According to him, several interventions have been put in place by government and NGOs like the Catholic Action for Street Children, Rescue Foundation, and Apple, to provide shelter, training and medical assistance.
He says the government has also introduced the Skills Training and Employment Placement programme and the Stop Kayayei Programme, which was sponsored by UNICEF in 2003 to rescue, educate and reintegrate the Kayayei into their families. The STEP programme is an innovative by the International Labour Organisation aimed at fighting social exclusion and poverty and promoting social protection worldwide. It has now been transformed into the National Youth Employment Programme.
However, due to a lack of monitoring no one is sure how effective these programmes have been.
Despite these setbacks, Mr Adongo says the government is not relenting. He mentions the conscious efforts being made by government and all stakeholders to bridge the development gap between the north and the south in order to stem the flow of migration.
The plan is to improve the infrastructure of the northern sector by providing quality education to all, hooking villages up to the water system, improving road networks, and ensuring access to electricity.
The Deputy Director also observed that the various interventions for rescue and training should be targeted at communities in the north instead of the cities. He believes programs administered to the Kayayei in Accra makes the lifestyle more attractive, and serves as an incentive to migrate to the southern sector in order to enjoy the same “good” treatment.
Mr Kuuzumi, the Chief Director of the Ministry of Women and Children Affairs, disclosed that the Ministry has changed its strategy in order to efficiently deal with this phenomenon.
He said to this end, the Ministry is in the process of registering all Kayayei's in the city to establish a database to help repatriate them to their various communities. He explained this is a way of making the activities of the Kayayei unattractive to those who otherwise might try the lifestyle.
He also told The Statesman the Ministry is running several training programmes in trades including hairdressing, tailoring, tie-dye and batik in order to give the Kayayei skills to live on so they can leave the streets.

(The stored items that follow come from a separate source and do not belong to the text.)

-- ==== Sys2Proof/Machine/Operands.lean ====
section
/-! DEFINITION. The operands each command reads from the latches (30_encoding.md R95) and the element
addresses computed from them (20_memory.md R65). -/

namespace Sys2Proof.Machine

/-! ## Operands: the latch each command reads (R95) -/

/-- SETBS `size` = L[0]. -/
abbrev Dqba.sbSize (u : Dqba) : Word := u.latch[0]

/-- REPACK, REMAP32, REMAPG `n` = L[0]. -/
abbrev Dqba.count (u : Dqba) : Word := u.latch[0]

/-- REPACK `in` = L[1]. -/
abbrev Dqba.rpIn (u : Dqba) : Word := u.latch[1]

/-- REPACK `anc` = L[2]. -/
abbrev Dqba.rpAnc (u : Dqba) : Word := u.latch[2]

/-- REPACK `pk` = L[3]. -/
abbrev Dqba.rpPk (u : Dqba) : Word := u.latch[3]

/-- REPACK `rm` = L[4]. -/
abbrev Dqba.rpRm (u : Dqba) : Word := u.latch[4]

/-- REPACK `stride` = L[5], a count of 16-bit components. -/
abbrev Dqba.rpStride (u : Dqba) : Word := u.latch[5]

/-- REPACK `max` = L[6], a count of slots. -/
abbrev Dqba.rpMax (u : Dqba) : Word := u.latch[6]

/-- REMAP32, REMAPG `idx` = L[1]. -/
abbrev Dqba.rmIdx (u : Dqba) : Word := u.latch[1]

/-- REMAP32, REMAPG `tbl` = L[2]. -/
abbrev Dqba.rmTbl (u : Dqba) : Word := u.latch[2]

/-- REMAPG `istride` = L[3], in bytes. -/
abbrev Dqba.rmStride (u : Dqba) : Word := u.latch[3]

/-- The access width a legal `istride` selects: 2 or 4 bytes, nothing else (43_remap.md R172). -/
def strideWidth (istride : Word) : Option Width :=
  if istride = 2#32 then some .half else if istride = 4#32 then some .word else none

/-- An address is a multiple of `n` (20_memory.md R63). -/
def aligned (a : Word) (n : Nat) : Bool := a.toNat % n == 0

/-! ## Element addresses: integers reduced mod 2^32 (20_memory.md R64, R65) -/

/-- Component `k` of input vertex `i`. -/
def Dqba.inputAddr (u : Dqba) (i k : Nat) : Word :=
  BitVec.ofNat 32 (u.rpIn.toNat + 2 * (i * u.rpStride.toNat + k))

/-- Component `k` of anchor `b`. -/
def Dqba.anchorAddr (u : Dqba) (b k : Nat) : Word :=
  BitVec.ofNat 32 (u.rpAnc.toNat + 2 * (3 * b + k))

/-- Packed slot `p`. -/
def Dqba.packedAddr (u : Dqba) (p : Nat) : Word := BitVec.ofNat 32 (u.rpPk.toNat + 4 * p)

/-- Remap-out entry of vertex `i`. -/
def Dqba.remapAddr (u : Dqba) (i : Nat) : Word := BitVec.ofNat 32 (u.rpRm.toNat + 4 * i)

/-- Index element `i` of width `w`. -/
def Dqba.indexAddr (u : Dqba) (w : Width) (i : Nat) : Word :=
  BitVec.ofNat 32 (u.rmIdx.toNat + Width.bytes w * i)

/-- Remap-table entry for index value `v`. -/
def Dqba.tableAddr (u : Dqba) (v : Nat) : Word := BitVec.ofNat 32 (u.rmTbl.toNat + 4 * v)

end Sys2Proof.Machine
end

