-- ==== Sys2Proof/Machine/BlockSize.lean ====
section
/-! DEFINITION. SETBS (40_block_size.md R110). -/

namespace Sys2Proof.Machine

/-- Phase SB_WRITE: BLOCK_SIZE takes the operand unchanged and the command completes (R110). -/
def setBlockSize (s : State) : State :=
  complete none (s.withUnit { s.unit with blockSize := s.unit.sbSize })

/-- SETBS, one unit step: DECODE goes to SB_WRITE (30_encoding.md R93), SB_WRITE is R110. -/
def execSetbs (s : State) : Host.Outcome State Fault Refusal :=
  match s.unit.phase with
  | .decode => .next (s.goto .sbWrite)
  | .sbWrite => .next (setBlockSize s)
  | .idle | .rpCheck | .rpRead _ | .rpBlock | .rpAnchor _ | .rpEval | .rpPack | .rpRemap | .rpPad
  | .rmCheck | .rmRdIdx | .rmRdTbl | .rmWrIdx => .fault .noSuchPhase

end Sys2Proof.Machine
end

The Ministry is also liaising with the various District Assemblies whose people are involved in the Kayayei phenomenon to reintegrate them back into their communities and give them the necessary skills training needed to improve upon their standard of living. This exercise he said is underway at the Agbogbloshie Market and has since it inception registered over 345 Kayayei within a period of two weeks.
Should this approach prove successful, then Tamata Rahman, Amila and others like them can go home with a smile on their face, and consider their plight in the city as history.